Extracted material Block Start

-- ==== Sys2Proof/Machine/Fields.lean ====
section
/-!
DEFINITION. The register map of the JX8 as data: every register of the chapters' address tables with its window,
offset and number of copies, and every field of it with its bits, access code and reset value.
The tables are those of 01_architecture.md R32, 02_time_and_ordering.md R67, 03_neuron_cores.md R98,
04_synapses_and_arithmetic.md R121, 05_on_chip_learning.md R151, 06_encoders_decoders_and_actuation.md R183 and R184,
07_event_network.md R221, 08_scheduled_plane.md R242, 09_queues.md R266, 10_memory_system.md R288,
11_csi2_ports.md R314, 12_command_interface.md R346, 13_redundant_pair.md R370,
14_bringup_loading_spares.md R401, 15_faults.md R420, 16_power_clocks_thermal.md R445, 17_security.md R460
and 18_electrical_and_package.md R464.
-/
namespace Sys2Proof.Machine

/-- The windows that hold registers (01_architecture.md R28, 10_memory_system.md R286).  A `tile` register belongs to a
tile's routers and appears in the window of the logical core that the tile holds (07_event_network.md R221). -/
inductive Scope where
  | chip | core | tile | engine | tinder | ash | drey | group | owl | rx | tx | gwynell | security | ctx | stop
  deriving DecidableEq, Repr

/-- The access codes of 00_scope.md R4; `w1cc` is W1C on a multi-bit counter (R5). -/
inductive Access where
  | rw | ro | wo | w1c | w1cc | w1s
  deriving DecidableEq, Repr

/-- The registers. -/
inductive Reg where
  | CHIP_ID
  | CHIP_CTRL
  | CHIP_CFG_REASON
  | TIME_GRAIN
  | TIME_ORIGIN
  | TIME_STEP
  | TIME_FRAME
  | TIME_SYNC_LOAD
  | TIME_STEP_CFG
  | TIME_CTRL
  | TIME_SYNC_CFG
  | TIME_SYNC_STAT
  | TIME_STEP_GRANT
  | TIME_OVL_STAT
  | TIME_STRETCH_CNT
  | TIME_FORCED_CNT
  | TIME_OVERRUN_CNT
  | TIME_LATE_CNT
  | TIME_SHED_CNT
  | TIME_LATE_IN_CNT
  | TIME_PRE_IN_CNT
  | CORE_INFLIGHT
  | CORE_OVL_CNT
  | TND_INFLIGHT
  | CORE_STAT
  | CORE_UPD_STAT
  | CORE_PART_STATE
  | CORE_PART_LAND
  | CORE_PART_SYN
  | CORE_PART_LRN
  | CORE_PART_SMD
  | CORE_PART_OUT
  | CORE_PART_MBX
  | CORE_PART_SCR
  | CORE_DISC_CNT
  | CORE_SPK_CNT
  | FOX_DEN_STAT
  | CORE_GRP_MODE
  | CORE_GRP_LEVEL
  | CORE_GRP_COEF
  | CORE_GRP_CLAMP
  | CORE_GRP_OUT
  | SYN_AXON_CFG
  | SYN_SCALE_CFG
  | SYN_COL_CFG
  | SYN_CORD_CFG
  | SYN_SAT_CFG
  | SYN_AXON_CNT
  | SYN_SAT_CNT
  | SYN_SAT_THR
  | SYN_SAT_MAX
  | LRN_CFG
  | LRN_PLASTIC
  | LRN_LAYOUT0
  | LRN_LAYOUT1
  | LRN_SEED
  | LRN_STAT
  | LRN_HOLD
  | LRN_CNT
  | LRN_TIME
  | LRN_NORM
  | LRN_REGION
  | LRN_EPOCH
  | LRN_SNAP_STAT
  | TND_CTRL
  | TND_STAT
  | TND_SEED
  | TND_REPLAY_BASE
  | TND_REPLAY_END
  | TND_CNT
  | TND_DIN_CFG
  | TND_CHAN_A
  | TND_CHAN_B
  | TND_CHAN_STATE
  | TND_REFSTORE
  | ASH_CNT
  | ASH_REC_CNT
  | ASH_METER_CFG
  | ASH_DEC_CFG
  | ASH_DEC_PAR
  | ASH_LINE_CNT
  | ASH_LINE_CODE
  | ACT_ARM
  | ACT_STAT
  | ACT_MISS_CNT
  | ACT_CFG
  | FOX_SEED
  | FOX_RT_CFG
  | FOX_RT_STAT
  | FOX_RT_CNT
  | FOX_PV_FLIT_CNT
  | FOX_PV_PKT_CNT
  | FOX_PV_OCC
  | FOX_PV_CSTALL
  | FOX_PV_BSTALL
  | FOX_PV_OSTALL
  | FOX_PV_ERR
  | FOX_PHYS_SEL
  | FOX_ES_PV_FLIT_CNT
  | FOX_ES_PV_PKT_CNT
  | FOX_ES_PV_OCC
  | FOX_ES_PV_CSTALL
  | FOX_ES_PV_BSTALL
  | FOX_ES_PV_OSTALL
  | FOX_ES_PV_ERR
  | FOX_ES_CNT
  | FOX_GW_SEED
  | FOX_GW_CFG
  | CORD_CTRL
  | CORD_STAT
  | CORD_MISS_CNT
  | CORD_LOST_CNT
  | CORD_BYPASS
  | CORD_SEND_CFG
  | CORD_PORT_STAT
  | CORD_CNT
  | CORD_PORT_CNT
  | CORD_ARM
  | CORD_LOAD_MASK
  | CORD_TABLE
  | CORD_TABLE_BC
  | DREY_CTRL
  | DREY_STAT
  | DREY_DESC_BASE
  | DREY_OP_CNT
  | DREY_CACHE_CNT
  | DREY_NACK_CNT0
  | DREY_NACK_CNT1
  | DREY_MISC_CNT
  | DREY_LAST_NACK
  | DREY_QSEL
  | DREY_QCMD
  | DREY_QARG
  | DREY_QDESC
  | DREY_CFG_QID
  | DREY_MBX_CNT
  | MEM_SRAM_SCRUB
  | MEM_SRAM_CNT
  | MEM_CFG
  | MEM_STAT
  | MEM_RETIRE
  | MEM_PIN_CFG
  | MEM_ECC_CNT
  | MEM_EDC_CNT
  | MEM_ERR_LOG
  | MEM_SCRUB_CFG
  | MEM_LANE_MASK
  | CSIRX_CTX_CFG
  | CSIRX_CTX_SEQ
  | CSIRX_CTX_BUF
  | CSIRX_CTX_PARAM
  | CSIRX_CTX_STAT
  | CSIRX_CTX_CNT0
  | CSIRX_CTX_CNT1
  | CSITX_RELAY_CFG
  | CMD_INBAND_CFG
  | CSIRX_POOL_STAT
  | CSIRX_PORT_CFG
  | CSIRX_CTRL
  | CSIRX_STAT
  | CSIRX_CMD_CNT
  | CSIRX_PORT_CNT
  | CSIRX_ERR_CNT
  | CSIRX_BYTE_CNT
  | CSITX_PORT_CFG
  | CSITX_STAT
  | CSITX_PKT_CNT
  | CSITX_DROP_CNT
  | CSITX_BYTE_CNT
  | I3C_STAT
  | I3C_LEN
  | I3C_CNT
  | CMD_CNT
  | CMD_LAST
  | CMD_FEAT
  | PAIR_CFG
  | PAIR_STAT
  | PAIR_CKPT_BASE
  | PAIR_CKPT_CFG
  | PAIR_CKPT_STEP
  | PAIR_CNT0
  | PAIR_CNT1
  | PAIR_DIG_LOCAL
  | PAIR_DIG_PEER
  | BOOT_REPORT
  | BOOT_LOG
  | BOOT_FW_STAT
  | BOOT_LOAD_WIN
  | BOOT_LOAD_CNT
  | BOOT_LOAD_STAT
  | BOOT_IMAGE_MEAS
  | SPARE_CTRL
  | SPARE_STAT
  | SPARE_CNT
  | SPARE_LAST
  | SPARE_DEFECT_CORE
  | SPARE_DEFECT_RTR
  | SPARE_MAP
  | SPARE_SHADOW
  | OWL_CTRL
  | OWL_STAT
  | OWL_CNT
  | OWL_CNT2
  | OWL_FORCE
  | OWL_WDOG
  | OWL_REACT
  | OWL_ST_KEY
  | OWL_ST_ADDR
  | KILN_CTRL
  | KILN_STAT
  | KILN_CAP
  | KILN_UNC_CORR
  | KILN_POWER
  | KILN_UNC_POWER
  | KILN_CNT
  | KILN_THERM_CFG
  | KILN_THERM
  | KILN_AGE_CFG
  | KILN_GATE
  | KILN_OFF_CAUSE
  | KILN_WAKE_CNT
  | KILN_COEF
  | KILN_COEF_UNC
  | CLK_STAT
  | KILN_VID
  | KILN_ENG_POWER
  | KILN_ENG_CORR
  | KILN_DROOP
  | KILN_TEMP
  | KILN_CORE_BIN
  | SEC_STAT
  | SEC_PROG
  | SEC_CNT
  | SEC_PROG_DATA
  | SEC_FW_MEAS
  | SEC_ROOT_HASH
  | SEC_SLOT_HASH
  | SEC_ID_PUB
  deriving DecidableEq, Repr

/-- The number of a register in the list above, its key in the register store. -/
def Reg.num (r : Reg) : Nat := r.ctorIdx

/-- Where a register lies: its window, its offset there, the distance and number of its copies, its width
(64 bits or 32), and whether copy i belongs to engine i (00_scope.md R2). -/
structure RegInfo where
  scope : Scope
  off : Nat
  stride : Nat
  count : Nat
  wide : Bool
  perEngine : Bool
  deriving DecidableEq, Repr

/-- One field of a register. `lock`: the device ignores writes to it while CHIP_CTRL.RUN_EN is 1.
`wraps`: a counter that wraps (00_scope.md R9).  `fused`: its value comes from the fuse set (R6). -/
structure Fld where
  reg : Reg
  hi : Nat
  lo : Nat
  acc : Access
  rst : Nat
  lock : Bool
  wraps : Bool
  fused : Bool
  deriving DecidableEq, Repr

Extracted material Block End

Task objective :: Reproduce every line of the listing above in which the string "bits" appears.

Solution for this task ::
offset and number of copies, and every field of it with its bits, access code and reset value.
(64 bits or 32), and whether copy i belongs to engine i (00_scope.md R2). -/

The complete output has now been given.